[WHAT TO DO]:
Among the entries below, find all lines that include "settleLink" and copy them.

----------

-- ==== Sys2Proof/Machine/HalfLink.lean ====
section
/-! DEFINITION. The half link (13): frames and replay, spares and row maps, the split of the halves and their rejoining. -/
namespace Sys2Proof.Machine

/-! ## Modules and positions -/

/-- States of HLK_MOD_STATUS (Table 13.7). -/
def hmTraining : Nat := 1
def hmActive : Nat := 2
def hmSpare : Nat := 3
def hmRetired : Nat := 4

def hmReg (m : Nat) : Nat := Reg.HLK_MOD_STATUS + m
def State.hmState (s : State) (m : Nat) : Nat := s.fld (hmReg m) 2 0
def State.hmWidth (s : State) (m : Nat) : Nat := s.fld (hmReg m) 5 4
def State.hmPos (s : State) (m : Nat) : Nat := s.fld (hmReg m) 15 8
def State.hlkMod (s : State) (m : Nat) : HlkModule := SMap.getD s.link.mods m HlkModule.init
def State.setHlkMod (s : State) (m : Nat) (x : HlkModule) : State := { s with link := { s.link with mods := SMap.put s.link.mods m x } }
/-- The spare module of a position's group, and the module that normally serves it (R396). -/
def spareOf (pos : Nat) : Nat := 9 * (pos / 8) + 8
def homeOf (pos : Nat) : Nat := 9 * (pos / 8) + pos % 8

/-- Positions of the gateway rows that a dark cluster of cx 8 or 9 takes away (01 R26, R404). -/
def State.darkPosition (s : State) (pos : Nat) : Bool :=
  s.plan.dark.contains (pos / 3 / 4 * 18 + 8) || s.plan.dark.contains (pos / 3 / 4 * 18 + 9)

/-- The positions that are not retired (R404). -/
def State.usablePositions (s : State) : List Nat :=
  (List.range 96).filter (fun p => !s.link.retired.contains p && !s.darkPosition p)

/-- The module that serves a position now, if it works. -/
def State.moduleAt (s : State) (pos : Nat) : Option Nat :=
  if s.link.retired.contains pos ∨ s.darkPosition pos = true then none
  else [homeOf pos, spareOf pos].find? (fun m => decide (s.hmState m = hmActive) && decide (s.hmPos m = pos))

/-- The working modules of a row with their weights (R397); a module just returned takes no flow before a boundary
(R402). -/
def State.rowModules (s : State) (row : Nat) (withReturning : Bool) : List (Nat × Nat) :=
  ([3 * row, 3 * row + 1, 3 * row + 2].filterMap s.moduleAt).filterMap (fun m =>
    if (s.hlkMod m).returning && !withReturning then none
    else some (m, if s.hmWidth m = 2 then 2 else 1))

/-- The module at a weighted place in a row. -/
def pickWeighted : List (Nat × Nat) → Nat → Option Nat
  | [], _ => none
  | (m, w) :: r, k => if k < w then some m else pickWeighted r (k - w)

/-- The module of a flow (R397, R402, R403). -/
def State.flowModule (s : State) (f : HlkFlow) : Option Nat :=
  let row := s.fld (Reg.HLK_ROW_MAP + f.row) 4 0
  let ms := s.rowModules row false
  let ms := if ms.isEmpty then s.rowModules row true else ms
  let total := (ms.map (·.2)).foldl (· + ·) 0
  if total = 0 then none else pickWeighted ms ((f.srcId ^^^ f.dstId) % total)

/-- Distance between rows. -/
def rowDist (a b : Nat) : Nat := if a ≤ b then b - a else a - b

/-- The row whose positions carry a row's traffic: its own, or the nearest with a working position, the lower on a tie
(R403); its own where none works. -/
def State.rowFor (s : State) (row : Nat) : Nat :=
  let works (r : Nat) : Bool := !(s.rowModules r true).isEmpty
  if works row then row
  else
    match (List.range 32).filter works with
    | [] => row
    | r :: rs => rs.foldl (fun a b => if rowDist row b < rowDist row a then b else a) r

/-- Bring U and the row maps up to date, with event 0x0A04 per row that changes (R403, R404). -/
def settleLink (s : State) : State :=
  let s := s.setFld Reg.HLK_STATUS 6 0 s.usablePositions.length
  (List.range 32).foldl (fun s r =>
    let now := s.rowFor r
    let a := Reg.HLK_ROW_MAP + r
    if s.fld a 4 0 = now then s
    else recordEvent (s.setFld a 4 0 now) 0x0A04 0 r now (if now = r then 0 else 1)) s

/-- Replays of a module in the last second (R401). -/
def State.recentReplays (s : State) (m : Nat) : List Nat :=
  (s.hlkMod m).replays.filter (fun t => decide (s.now < t + 1000000000))

/-- Start training a module for a position at a width: its engines begin afresh. -/
def trainModule (s : State) (m pos target : Nat) : State :=
  let s := s.setHlkMod m { HlkModule.init with target := target, replays := (s.hlkMod m).replays }
  ((s.setFld (hmReg m) 2 0 hmTraining).setFld (hmReg m) 5 4 0).setFld (hmReg m) 15 8 pos

/-- Retire a module; it never returns before the module restarts (R401). -/
def retireModule (s : State) (m : Nat) : State :=
  ((s.setFld (hmReg m) 2 0 hmRetired).setFld (hmReg m) 5 4 0).setFld (hmReg m) 15 8 0xFF

/-- Frames of a failing module that are not acknowledged are sent by its flows' next module: they are handed to it, so
that no packet is lost (R402). -/
def State.unacked (s : State) (m : Nat) : List (Bool × HlkFrame × HlkFlow) :=
  ((s.hlkMod m).west.kept.map (fun x => (true, x.1, x.2))) ++ ((s.hlkMod m).east.kept.map (fun x => (false, x.1, x.2)))

def HlkModule.ends (x : HlkModule) (toEast : Bool) : HlkEnd × HlkEnd := if toEast then (x.west, x.east) else (x.east, x.west)
def HlkModule.setEnds (x : HlkModule) (toEast : Bool) (snd rcv : HlkEnd) : HlkModule :=
  if toEast then { x with west := snd, east := rcv } else { x with east := snd, west := rcv }

/-- The plane's entry of a two-element list. -/
def planeAt (l : List Nat) (p : Nat) : Nat := l.getD (p % 2) 0

/-- Send a VALID frame on a module: kept until acknowledged, a credit of its plane used (R398, R399). -/
def sendFrame (s : State) (m : Nat) (toEast : Bool) (f : HlkFrame) (w : HlkFlow) : State :=
  let x := s.hlkMod m
  let e := (x.ends toEast).1
  let g := { f with seq := e.nextSeq }
  let e := { e with
    kept := e.kept ++ [(g, w)]
    nextSeq := (e.nextSeq + 1) % 256
    credits := e.credits.modify (f.plane % 2) (fun c => c - 1) }
  let s := s.setHlkMod m (x.setEnds toEast e (x.ends toEast).2)
  { s with link := { s.link with flows := (w, m) :: s.link.flows.filter (fun y => decide (y.1 ≠ w)) } }

/-- Hand over a module's unacknowledged frames to the modules of their flows. -/
def moveFrames (s : State) (l : List (Bool × HlkFrame × HlkFlow)) : State :=
  l.foldl (fun s x =>
    match s.flowModule x.2.2 with
    | none => s
    | some m =>
      let e := ((s.hlkMod m).ends x.1).1
      let s1 := sendFrame s m x.1 x.2.1 x.2.2
      s1.emit (.hlk m x.1 { x.2.1 with seq := e.nextSeq })) s

/-- A failing module: the first row of Table 13.2 that applies. -/
def moduleFailing (s : State) (m : Nat) : State :=
  let pos := s.hmPos m
  let wide := decide (s.hmWidth m = 2) || (decide (s.hmState m = hmTraining) && decide ((s.hlkMod m).target = 2))
  let sp := spareOf pos
  let frames := s.unacked m
  if 96 ≤ pos then settleLink (retireModule s m)
  else if wide && decide (sp ≠ m) && decide (s.hmState sp = hmSpare) then
    moveFrames (recordEvent (settleLink (trainModule (retireModule s m) sp pos 2)) 0x0A01 0 pos m sp) frames
  else if wide then
    moveFrames (recordEvent (settleLink (trainModule s m pos 1)) 0x0A02 0 pos m (s.recentReplays m).length) frames
  else
    let s := retireModule s m
    let s := settleLink { s with link := { s.link with retired := s.link.retired ++ [pos] } }
    moveFrames (recordEvent s 0x0A03 0 pos m (s.fld Reg.HLK_STATUS 6 0)) frames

----------

[RESULT]:
def settleLink (s : State) : State :=
  if 96 ≤ pos then settleLink (retireModule s m)
    moveFrames (recordEvent (settleLink (trainModule (retireModule s m) sp pos 2)) 0x0A01 0 pos m sp) frames
    moveFrames (recordEvent (settleLink (trainModule s m pos 1)) 0x0A02 0 pos m (s.recentReplays m).length) frames
    let s := settleLink { s with link := { s.link with retired := s.link.retired ++ [pos] } }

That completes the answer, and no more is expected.